Is that so, thought Mr Trill as he watched Sisyphus make another effort with the stone. The mist gathered around him and there was Sisyphus in the midst of it pushing and moaning and grunting
and then just when it appeared that the stone had reached the top it fell down again: and Sisyphus would stare at it for a long time and instead of giving up would summon all his energy and push
and heave and grunt again while the muscles of his jaws stood out and his arms strained and his back bent into an arc and the brute stone without consciousness would almost grinningly confront him.
How sick surely he must grow of that stone, without perfume, without grace, how he must hate and curse it. But, no, Mr Trill did not hear a word of anger, it was as if anger had been drained away
over the centuries, as if long ago Sisyphus had forgotten the reason for anger, knowing that the stone would not hear him, nor the gods forgive him. How strange, thought Mr Trill, as he sat and
watched him, how futile and odd. And as he watched he thought of the vanity of his own life. First of all there had been the quarrels with his parents – perhaps fated to meet each other
– then there had been his sufferings in boarding school, then there had been his years of teaching, and in the middle of these his break with Grace.

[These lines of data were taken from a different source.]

/-- Settles O2: a word with `RSV = 0` is made of its fields, and `decode_eq_instr` names the command's. -/
theorem encodeDecodeReturnsTheWord : Obligations.EncodeDecodeReturnsTheWord := by
  intro w i h
  obtain ⟨hrsv, hcases⟩ := decode_eq_instr.1 h
  rw [← fieldsWord_of_rsv_zero hrsv]
  obtain ⟨hop, hksel, himm, rfl⟩ | ⟨hop, hksel, himm, rfl⟩ | ⟨hop, hksel, rfl⟩ | ⟨hop, hksel, rfl⟩ |
    ⟨hop, himm, hkernel⟩ | ⟨hop, hksel, himm, rfl⟩ := hcases
  case inr.inr.inr.inr.inl =>
    rw [hop, himm]
    exact encode_kernelOf _ i hkernel
  case inr.inr.inl | inr.inr.inr.inl =>
    exact ⟨immInRange_toInt _, by rw [encode, hop, hksel, BitVec.ofInt_toInt]⟩
  all_goals exact ⟨rfl, by rw [hop, hksel, himm, encode]⟩

end Sys2Proof
end

section
/-! The legal words (30_encoding.md R92, R96, R97): their fields and their number (O4), the illegal ones and their rejection
(O5), the rows of the opcode table (O3), the listed words (O6). -/

namespace Sys2Proof

open Sys2Proof.Machine

theorem encode_injOn : Set.InjOn encode {i | i.wellFormed = true} := fun i hi j hj h =>
  Decoded.instr.inj <| (decodeEncodeReturnsTheCommand i hi).symm.trans <|
    (congrArg decode h).trans (decodeEncodeReturnsTheCommand j hj)

theorem decode_eq_instr_iff_encode {w : Word} {i : Instr} :
    decode w = .instr i ↔ i.wellFormed = true ∧ encode i = w :=
  ⟨encodeDecodeReturnsTheWord w i, fun ⟨hwf, h⟩ => h ▸ decodeEncodeReturnsTheCommand i hwf⟩

theorem legal_iff_decode {w : Word} : legal w = true ↔ ∃ i, decode w = .instr i := by
  unfold legal
  cases decode w <;> simp

theorem legal_eq_false_iff_decode {w : Word} : legal w = false ↔ ∃ why, decode w = .illegal why := by
  unfold legal
  cases decode w <;> simp

/-! ### By fields -/

theorem exists_kernelOf_eq_some {n : Nat} : (∃ i, kernelOf n = some i) ↔ n ≤ 5 := by
  match n with
  | 0 | 1 | 2 | 3 | 4 | 5 => simp [kernelOf]
  | n + 6 => simp [kernelOf]

/-- The three kinds of legal words (30_encoding.md R92). -/
theorem exists_decode_eq_instr {w : Word} :
    (∃ i, decode w = .instr i) ↔
      ((Word.op w = 1 ∨ Word.op w = 2 ∨ Word.op w = 6) ∧ Word.ksel w = 0 ∧ Word.rsv w = 0 ∧ Word.imm16 w = 0) ∨
      ((Word.op w = 3 ∨ Word.op w = 4) ∧ Word.ksel w = 0 ∧ Word.rsv w = 0) ∨
      (Word.op w = 5 ∧ (Word.ksel w).toNat ≤ 5 ∧ Word.rsv w = 0 ∧ Word.imm16 w = 0) := by
  simp only [decode_eq_instr, exists_and_left, exists_or, exists_eq', and_true, exists_kernelOf_eq_some]
  tauto

/-! ### By number -/

/-- The commands whose immediate, if they have one, is in `S`. -/
def commandsWith (S : Finset Int) : Finset Instr :=
  {.neg, .gray, .convBox, .convGauss, .convSharpen, .convOutline, .convEmboss, .convCustom, .equalize} ∪
    (S.image .bright ∪ S.image .thresh)

theorem mem_commandsWith {S : Finset Int} (hS : ∀ imm, imm ∈ S ↔ immInRange imm = true) {i : Instr} :
    i ∈ commandsWith S ↔ i.wellFormed = true := by
  cases i <;> simp [commandsWith, Instr.wellFormed, hS]

/-- Nine commands have no immediate, two have one. -/
theorem card_commandsWith (S : Finset Int) : (commandsWith S).card = 9 + (S.card + S.card) := by
  have himm : Disjoint (S.image Instr.bright) (S.image Instr.thresh) := by
    simp [Finset.disjoint_iff_ne]
  rw [commandsWith, Finset.card_union_of_disjoint (by simp), Finset.card_union_of_disjoint himm,
    Finset.card_image_of_injective S fun _ _ => Instr.bright.inj,
    Finset.card_image_of_injective S fun _ _ => Instr.thresh.inj]
  rfl

/-- The legal words are the encodings of the commands, given as the finite set `C`. -/
theorem legal_words_eq_image {C : Finset Instr} (hC : ∀ i, i ∈ C ↔ i.wellFormed = true) :
    (Finset.univ.filter fun n : Fin (2 ^ 32) => legal (BitVec.ofFin n) = true) = C.image fun i => (encode i).toFin := by
  ext n
  simp only [Finset.mem_filter, Finset.mem_univ, true_and, Finset.mem_image, hC, legal_iff_decode,
    decode_eq_instr_iff_encode]
  exact exists_congr fun i => and_congr_right fun _ => ⟨fun h => h ▸ rfl, fun h => h ▸ rfl⟩

/-- Settles O4: the fields by `exists_decode_eq_instr`; the words are counted as encodings, which are distinct. -/
theorem legalWordsByFieldAndCount : Obligations.LegalWordsByFieldAndCount := by
  have hC : ∀ i, i ∈ commandsWith (Finset.Icc (-32768) 32767) ↔ i.wellFormed = true := fun _ =>
    mem_commandsWith fun _ => Finset.mem_Icc.trans immInRange_iff.symm
  refine ⟨fun _ => exists_decode_eq_instr, ?_⟩
  rw [legal_words_eq_image hC, Finset.card_image_of_injOn, card_commandsWith, Int.card_Icc]
  · rfl
  · exact fun i hi j hj h => encode_injOn ((hC i).1 hi) ((hC j).1 hj) (BitVec.toFin_inj.1 h)

/-! ### The illegal words -/

/-- Settles O5: the reasons are the complement of the legal fields, and the rejection is O11's. -/
theorem illegalWordsAreRejectedWithCodeOne : Obligations.IllegalWordsAreRejectedWithCodeOne := by
  refine ⟨fun w => ?_, by decide, by decide, fun s w rest hr hs h => ?_⟩
  · rw [← Bool.not_eq_true, legal_iff_decode, exists_decode_eq_instr]
    simp only [Word.op, Word.ksel, Word.rsv, Word.imm16, ne_eq, ← BitVec.toNat_inj, BitVec.toNat_ofNat, Nat.reducePow,
      Nat.reduceMod, BitVec.ofNat_eq_ofNat]
    omega
  · obtain ⟨why, hd⟩ := legal_eq_false_iff_decode.1 h
    exact (issueStoresDecodesChecksAndAnswers s w rest hr hs).1 why hd

/-! ### The opcode table -/

/-- Every command's word lies in the row of its mnemonic. -/
theorem encode_in_row : ∀ i : Instr, Laws.EncodingRow.Statement i
  | .neg => Laws.EncodingRow.neg
  | .gray => Laws.EncodingRow.gray
  | .bright imm => Laws.EncodingRow.bright imm
  | .thresh imm => Laws.EncodingRow.thresh imm
  | .convBox => Laws.EncodingRow.convBox
  | .convGauss => Laws.EncodingRow.convGauss
  | .convSharpen => Laws.EncodingRow.convSharpen
  | .convOutline => Laws.EncodingRow.convOutline
  | .convEmboss => Laws.EncodingRow.convEmboss
  | .convCustom => Laws.EncodingRow.convCustom
  | .equalize => Laws.EncodingRow.equalize

theorem row_eq_of_mnemonic_eq {r q : OpcodeRow} (hr : r ∈ opcodeTable) (hq : q ∈ opcodeTable)
    (h : r.mnemonic = q.mnemonic) : r = q :=
  List.inj_on_of_nodup_map (f := OpcodeRow.mnemonic) (by decide) hr hq h

/-- The word of a row whose mask is full is the pattern. -/
theorem decode_of_holds_full {i : Instr} {p w : Word} {m : String} (hd : decode p = .instr i)
    (h : OpcodeRow.holds ⟨m, 0xFFFFFFFF, p⟩ w = true) : decode w = .instr i := by
  have hmask : w &&& 0xFFFFFFFF = w := BitVec.and_allOnes
  rw [OpcodeRow.holds, hmask, beq_iff_eq] at h
  rw [h, hd]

Had it all been like the stone and Sisyphus then? Certainly, perhaps, the last years had been, though not the middle ones. In the last years it seemed that he had lost his love for his work, it
seemed that the teachings of the classics had fallen heavy from his lips. But before that it had been different.

The horror of it all, this Sisyphus and the stone! And then Mr Trill did a strange thing. He leapt down from where he was and began to help Sisyphus to push the boulder. Side by side they
pushed, side by side they puffed and panted, and almost they had reached the top. Next time, thought Mr Trill, surely next time will do it. Nor was he afraid that he would be attacked for what he
was doing. All he thought of was that he could not bear to see this useless toil. We will do it next time, we really will, he told the silent Sisyphus: and then you can stop your work and you will
be happy.

This time a really big push will do it.